Nucleic Acids Research | 2017
Massimo Andreatta; Bruno Alvarez; Morten Nielsen
Abstract Receptor interactions with short linear peptide fragments (ligands) are at the base of many biological signaling processes. Conserved and information-rich amino acid patterns, commonly called sequence motifs, shape and regulate these interactions. Because of the properties of a receptor-ligand system or of the assay used to interrogate it, experimental data often contain multiple sequence motifs. GibbsCluster is a powerful tool for unsupervised motif discovery because it can simultaneously cluster and align peptide data. The GibbsCluster 2.0 presented here is an improved version incorporating insertion and deletions accounting for variations in motif length in the peptide input. In basic terms, the program takes as input a set of peptide sequences and clusters them into meaningful groups. It returns the optimal number of clusters it identified, together with the sequence alignment and sequence motif characterizing each cluster. Several parameters are available to customize cluster analysis, including adjustable penalties for small clusters and overlapping groups and a trash cluster to remove outliers. As an example application, we used the server to deconvolute multiple specificities in large-scale peptidome data generated by mass spectrometry. The server is available at http://www.cbs.dtu.dk/services/GibbsCluster-2.0.

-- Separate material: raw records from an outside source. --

theorem roundStep_move (hphase : s.phase ≠ .halted) (hrunning : s.disp.state = .running)
    (h : roundStep s = .next t) : ∃ u, Frame [] s u ∧ Move s u t := by
  rcases roundStep_next h with ⟨-, -, rfl⟩ | ⟨i, k, h⟩
  · exact ⟨s, Frame.refl [] s, .barrier hrunning rfl⟩
  · obtain ⟨u, hu, hmove⟩ := workerStep_move (s := s.withTick k) hphase hrunning h
    exact ⟨u, ((Frame.refl [] s).withTick k).trans hu, hmove.of_source rfl rfl⟩

theorem machineStep_move (h : machineStep s = .next t) : ∃ u, Frame [] s u ∧ Move s u t := by
  rcases machineStep_next h with ⟨-, h⟩ | ⟨hphase, hrunning, h⟩ | ⟨hphase, -, op, r, hseq, h⟩ |
    ⟨-, -, -, h⟩
  · exact hostStep_move h
  · exact roundStep_move hphase hrunning h
  · refine ⟨_, (Frame.refl [] s).withSeq r fun op' hop => ?_, .engine op ?_ hphase h⟩
    · rw [hseq]
      exact List.mem_cons_of_mem _ hop
    · rw [hseq]
      exact List.mem_cons_self
  · exact hostStep_move h

/-- A step is a reset, or one move after the bookkeeping in front of it. -/
theorem step_move (h : step s = .next t) :
    (∃ r, s.env = .reset :: r ∧ exec .reset (s.withEnv r) = .next t) ∨
    ∃ u, Frame [] s u ∧ Move s u t := by
  rcases step_next h with hreset | ⟨wid, r, -, rfl⟩ | ⟨r, -, h⟩
  · exact .inl hreset
  · exact .inr ⟨_, (Frame.refl [] s).withEnv r, .failure wid rfl⟩
  · obtain ⟨u, hu, hmove⟩ := machineStep_move h
    exact .inr ⟨u, ((Frame.refl [] s).withEnv r).trans hu, hmove.of_source rfl rfl⟩

end Moves

/-! ## An issued operation -/

/-- Everything an issued operation can be, for what a step keeps: an operation of the table, well
formed if what was issued is, a pass of the fast task, the engine's own moves, or nothing. -/
inductive Ran (op : SeqOp) (u t : State) : Prop
  | stay (h : t = u)
  | exec (i : Instr) (hwf : op.wf = true → i.wf = true) (h : exec i u = .next t)
  | fastPixel (y x : Nat) (h : fastPixel y x u = .next t)
  | phase (p : Phase) (hop : op = .phase p) (h : t = u.withPhase p)
  | join (hop : op = .joinWorkers) (h : t = joinWorkers u)
  | finish (hop : op = .finish) (h : t = (u.withPhase .idle).withOutcome (some .ok))

/-- R120: an operation that a mode word selects is well formed. -/
theorem modeRows_wf : ∀ r ∈ modeRows, r.instr.wf = true := by decide

theorem runOp_ran {op : SeqOp} {u t : State} (h : runOp op u = .next t) : Ran op u t := by
  rcases runOp_next h with ⟨i, rfl, h⟩ | ⟨st, -, ⟨i, hdecode, h⟩ | rfl⟩ | ⟨p, hop, ht⟩ |
    ⟨y, x, -, h⟩ | ⟨-, h | rfl⟩ | ⟨hop, ht⟩ | ⟨hop, ht⟩
  · exact .exec i id h
  · obtain ⟨r, hr, -, -, rfl⟩ := decodeMode_ok hdecode
    exact .exec _ (fun _ => modeRows_wf r hr) h
  · exact .stay rfl
  · exact .phase p hop ht
  · exact .fastPixel y x h
  · exact .exec .snapshot (fun _ => rfl) h
  · exact .stay rfl
  · exact .join hop ht
  · exact .finish hop ht

/-- R136: an operation that a command word selects is well formed, and no reset. -/
theorem decodeCmd_wf {w : Word} {path : List Byte} {i : Instr} (h : decodeCmd w path = .ok i) :
    i.wf = true ∧ i ≠ .reset := by
  simp only [decodeCmd] at h
  split_ifs at h
  all_goals
    obtain rfl := Except.ok.inj h
    exact ⟨rfl, by simp⟩

/-! ## The frame of a move -/

section Frames

variable {s u t : State}

theorem workerFailure_cases (wid : Nat) (u : State) :
    workerFailure wid u = raiseFatal .workerFailure wid u ∨ workerFailure wid u = u := by
  unfold workerFailure
  split
  · exact .inl rfl
  · exact .inr rfl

Journal of Biological Chemistry | 2017
Soumya G. Remesh; Massimo Andreatta; Ge Ying; Thomas Kaever; Morten Nielsen; Curtis McMurtrey; William H. Hildebrand; Bjoern Peters; Dirk M. Zajonc
Peptide antigen presentation by major histocompatibility complex (MHC) class I proteins initiates CD8+ T cell-mediated immunity against pathogens and cancers. MHC I molecules typically bind peptides with 9 amino acids in length with both ends tucked inside the major A and F binding pockets. It has been known for a while that longer peptides can also bind by either bulging out of the groove in the middle of the peptide or by binding in a zigzag fashion inside the groove. In a recent study, we identified an alternative binding conformation of naturally occurring peptides from Toxoplasma gondii bound by HLA-A*02:01. These peptides were extended at the C terminus (PΩ) and contained charged amino acids not more than 3 residues after the anchor amino acid at PΩ, which enabled them to open the F pocket and expose their C-terminal extension into the solvent. Here, we show that the mechanism of F pocket opening is dictated by the charge of the first charged amino acid found within the extension. Although positively charged amino acids result in the Tyr-84 swing, amino acids that are negatively charged induce a not previously described Lys-146 lift. Furthermore, we demonstrate that the peptides with alternative binding modes have properties that fit very poorly to the conventional MHC class I pathway and suggest they are presented via alternative means, potentially including cross-presentation via the MHC class II pathway.